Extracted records
structure FabPort where
  st : LinkSt := .down
  width4 : Bool := false
  speed56 : Bool := false
  /-- 0 data, 1 stage -/
  role : Nat := 0
  bootstrap : Bool := true
  /-- FAB_PORT_CTRL.force_width4 and force_speed56 -/
  force4 : Bool := false
  force56 : Bool := false
  partnerUid : W64 := 0#64
  partnerPort : Nat := 0
  partnerNode : Option (BitVec 17) := none
  /-- available counts and last totals received, by virtual channel (R337, R338) -/
  avail : List Nat := [0, 0, 0, 0]
  lastTotal : List Nat := [0, 0, 0, 0]
  /-- own credit totals, the totals last reported, and the channel whose turn it is (R338) -/
  totals : List Nat := [0, 0, 0, 0]
  reported : List Nat := [0, 0, 0, 0]
  creditTurn : Nat := 0
  rxNext : BitVec 12 := 0#12
  accepted : Bool := false
  nakPending : Bool := false
  nakSent : Bool := false
  ackPending : Bool := false
  nextSeq : BitVec 12 := 0#12
  newestAck : Option (BitVec 12) := none
  replay : List TxFrame := []
  /-- by channel: sequence number of the HEAD last sent -/
  txHead : List Nat := [0, 0, 0, 0]
  /-- messages waiting to be sent, with the frames already sent -/
  queue : List (Msg × Nat) := []
  /-- ack-timeout replays in a row (R342) -/
  timeouts : Nat := 0
  parts : List (Nat × RxPart) := []
  /-- whole messages for this node, with the frames whose buffers they hold -/
  delivered : List (Msg × Nat) := []
  /-- the link was UP before the reset under way (R343) -/
  wasUp : Bool := false
  sawHello : Bool := false
  /-- cause of the reset under way plus one; 0 when none -/
  resetting : Nat := 0
  minor : Nat := 0
  /-- held messages of a FAILED port, with their HEADs' sequence numbers, await a SALVAGE reply; new messages of the
  triples that used the port are held back (R353) -/
  salvaging : Bool := false
  salvage : List (BitVec 12 × Msg) := []
  heldBack : List Msg := []
  /-- FAB_PUSH: bytes sent and the total, while a push runs (R359) -/
  pushing : Option (Nat × Nat) := none
  pushState : Nat := 0
  pushStatus : Nat := 0
  departing : Bool := false
  deriving DecidableEq, Repr

/-- An outstanding request of this node (R354): tag, destination, the command it serves, and its kind. -/
structure Req where
  tag : W16
  dest : Nat
  op : Nat
  stream : StreamId
  command : W32
  off : Nat
  len : Nat
  deriving DecidableEq, Repr

/-- A topology report (R348). -/
structure TopoRec where
  uid : Nat
  node : Option Nat
  ports : List (List Nat)
  deriving DecidableEq, Repr

/-- A repair: window, source node, the free slot it fills, the command it serves, the requests still unanswered, the
source's digest, and whether its journal record was sent. -/
structure Repair where
  w : Nat
  src : Nat
  slot : Nat
  stream : StreamId
  command : W32
  awaits : List Nat := []
  digest : List Byte := []
  bad : Bool := false
  sent : Bool := false
  /-- the fetch has a pool slot; before that the repair waits for one -/
  started : Bool := true
  deriving DecidableEq, Repr

/-- A version that an ALL_GATHER query selected at this node: window, stash or state slot, slot, version and step. -/
structure AgWin where
  w : Nat
  stash : Bool
  slot : Nat
  version : Version
  step : Option Step
  deriving DecidableEq, Repr

/-- The versions held for an ALL_GATHER query (R358). -/
structure AgHold where
  tag : Nat
  src : Nat
  wins : List AgWin
  deriving DecidableEq, Repr

/-- A replica digest received from a source node (R357); tensor 2^24 marks the end of the list. -/
structure DigestRec where
  src : Nat
  step : Nat
  tensor : Nat
  k : Nat
  digest : List Byte
  deriving DecidableEq, Repr

/-- A leaf list message received (R357): part 0 to 15 of the window's leaves, or 16 for the side's ecc_seen. -/
structure LeafRec where
  src : Nat
  w : Nat
  part : Nat
  bytes : List Byte
  deriving DecidableEq, Repr

/-- A receipt held under R210: window, step, reduced blocks, and whether its last message has come. -/
structure Receipt where
  w : Nat
  step : Nat
  blocks : List (Nat × List W16) := []
  ended : Bool := false
  deriving DecidableEq, Repr

/-- Routing state that ASSIGN and TABLE messages of one epoch bring, before it is installed (R349). -/
structure NewTables where
  epoch : W32
  id : Option (BitVec 17) := none
  assigned : Bool := false
  nodes : Nat := 0
  parts : List Nat := []
  group : List (Nat × W64) := []
  member : List (Nat × W64) := []
  deriving DecidableEq, Repr

structure Fabric where
  uid : W64 := 0#64
  id : Option (BitVec 17) := none
  root : Bool := false
  rootUid : W64 := 0#64
  epoch : W32 := 0#32
  st : Nat := 0
  parent : Nat := 0
  dist : Nat := 0
  best : Option (Nat × Nat) := none
  changed : Bool := false
  group : List (Nat × W64) := []
  member : List (Nat × W64) := []
  topos : List TopoRec := []
  assigned : List (Nat × Nat) := []
  nextEpoch : W32 := 0#32
  acks : List Nat := []
  /-- child port from which a node's TOPO arrived (R348) -/
  via : List (Nat × Nat) := []
  newTables : Option NewTables := none
  nextTag : W16 := 0#16
  reqs : List Req := []
  unreachable : List Nat := []
  loop_ : List Msg := []
  /-- NORM_SUMs held: step, source node, rank, sum (R357) -/
  sums : List (Step × Nat × Nat × W64) := []
  /-- reduce-scatter: contributions applied, and windows whose final drain has ended: window, step, rank (R356) -/
  applied : List (Nat × Nat × Nat) := []
  /-- contributions that wait for an entry and have been counted: window, step, rank, first block (R195) -/
  rsWaits : List (Nat × Nat × Nat × Nat) := []
  drained : List (Nat × Nat) := []
  /-- digests received (R357) -/
  digests : List DigestRec := []
  /-- leaf lists received (R357) -/
  leafLists : List LeafRec := []
  /-- versions held for an ALL_GATHER query (R358) -/
  agHolds : List AgHold := []
  /-- receipts held under R210 -/
  receipts : List Receipt := []
  /-- replica list of the newest AUDIT that completed, with the own rank (R314) -/
  auditPeers : List Nat := []
  auditRank : Nat := 0
  /-- repairs under way (R271) -/
  repairs : List Repair := []
  deriving DecidableEq, Repr

/-! ### Journal and hub dies (chapters 14, 15) -/

/-- Contents of a journal record (Table 14.1). -/
inductive JRec where
  | commit (w : Nat)
  | repair (w : Nat) (slot freed : Nat) (digest : List Byte)
  | flags (w : Nat)
  | verdict (tensor : Nat) (step : Step) (v : Verdict) (stream : StreamId) (command : W32)
  | sync (obj : Nat) (val : W64)
  | key (slot : Nat) (half : Nat) (clear : Bool) (tenant : Nat) (words : List W32)
  | context (n : Nat) (tokens : W32) (slice : W32)
  | bind (tensor tenant : Nat) (bound : Bool) (charge : Nat)
  | evtBlock (first : W64)
  | image (what : Nat)
  deriving DecidableEq, Repr

/-- A journal record with the command it belongs to, if any, and whether the mirror holds it. -/
structure JEntry where
  seq : W64 := 0#64
  from_ : Side
  body : JRec
  cmd : Option (StreamId × W32) := none
  written : Bool := false
  acked : Bool := false
  deriving DecidableEq, Repr

structure Journal where
  /-- records on their way to the master, oldest first -/
  queue : List JEntry := []
  /-- records in the journal, not yet freed (R367) -/
  entries : List JEntry := []
  seq : W64 := 0#64
  /-- newest record applied to each stack's backing store -/
  applied : List (Nat × W64) := []
  /-- records that completed on the master alone since the mirror was last whole (R366, R378) -/
  solo : List JRec := []
  deriving DecidableEq, Repr

/-- HUB_TWIN_STATUS.state (Table 14.5). -/
inductive TwinSt where
  | paired | bridgeLost | fencing | failover | solo | rejoining | fencedUs
  deriving DecidableEq, Repr

inductive Power where
  | frost | dew | thaw | run
  deriving DecidableEq, Repr

/-- A fault-log entry (R381). -/
structure FaultRec where
  code : Nat
  unit : Nat
  cause : Nat
  fencedUs : Bool
  tick : Nat
  deriving DecidableEq, Repr

/-- The record of the newest NORM (Table 8.5). -/
structure NormRec where
  sumSq : W64 := 0#64
  clip : W32 := 0x3F800000#32
  step : Step := 0#48
  valid : Bool := false
  nonfinite : Bool := false
  clipped : Bool := false
  deriving DecidableEq, Repr

/-- A rail hold (R397). -/
structure Hold where
  rail : Nat
  minMv : Nat
  crossings : Nat
  usBelow : Nat
  deriving DecidableEq, Repr

structure Die where
  power : Power := .frost
  /-- powered and past AON_RST_N release: SMBus answers -/
  aon : Bool := false
  /-- hub core out of reset -/
  core : Bool := false
  /-- core fenced by its twin -/
  fenced : Bool := false
  coreAlive : Bool := false
  fenceLine : Bool := false
  fenceAnswered : Bool := false
  shell : Bool := false
  relay : Bool := false
  twinSt : TwinSt := .paired
  suspectCause : Nat := 0
  lastBeat : Bool := false
  pwrReq : Bool := false
  pgIn : Bool := false
  smbAddr : BitVec 3 := 0#3
  imgAccept : Bool := false
  dewPending : Bool := false
  wakeCause : Nat := 0
  thawUs : Nat := 0
  jtag : Nat := 1
  faults : List (Nat × FaultRec) := []
  faultNext : Nat := 0
  faultWrapped : Bool := false
  norm : NormRec := {}
  slowType : Nat := 0
  slowPos : Nat := 0
  slowGib : Nat := 0
  slowRate : Nat := 0
  slowUp : Bool := true
  slowPoison : List Nat := []
  marginBusy : Bool := false
  marginDone : Bool := false
  marginErrors : Nat := 0
  temp : Int := 0
  thermal : Bool := false
  thermal115 : Bool := false
  hubSteps : Nat := 0
  /-- governor throttle steps of this die under hub_cap_w -/
  capSteps : Nat := 0
  /-- this die's power samples, 0.25 W units, newest last (R394) -/
  samples : List Nat := []
  /-- Frost made the temperatures stale (Table 4.12) -/
  stale : Bool := false
  warn : List Nat := []
  hold : Option Hold := none
  below : List Nat := []
  minRail : Nat := 0
  minMv : Nat := 0
  deferred : Bool := false
  rails : List (Nat × Nat) := []
  snap : List (Nat × Nat) := []
  snapOvf : List (Nat × Bool) := []
  sel : Nat := 0
  deriving DecidableEq, Repr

WHAT YOU ARE ASKED TO DO =
What is needed is a word-for-word copy of the records above, from the first line through the line that contains "avail : List Nat := [0, 0, 0, 0]".

COMPLETED EXERCISE =
structure FabPort where
  st : LinkSt := .down
  width4 : Bool := false
  speed56 : Bool := false
  /-- 0 data, 1 stage -/
  role : Nat := 0
  bootstrap : Bool := true
  /-- FAB_PORT_CTRL.force_width4 and force_speed56 -/
  force4 : Bool := false
  force56 : Bool := false
  partnerUid : W64 := 0#64
  partnerPort : Nat := 0
  partnerNode : Option (BitVec 17) := none
  /-- available counts and last totals received, by virtual channel (R337, R338) -/
  avail : List Nat := [0, 0, 0, 0]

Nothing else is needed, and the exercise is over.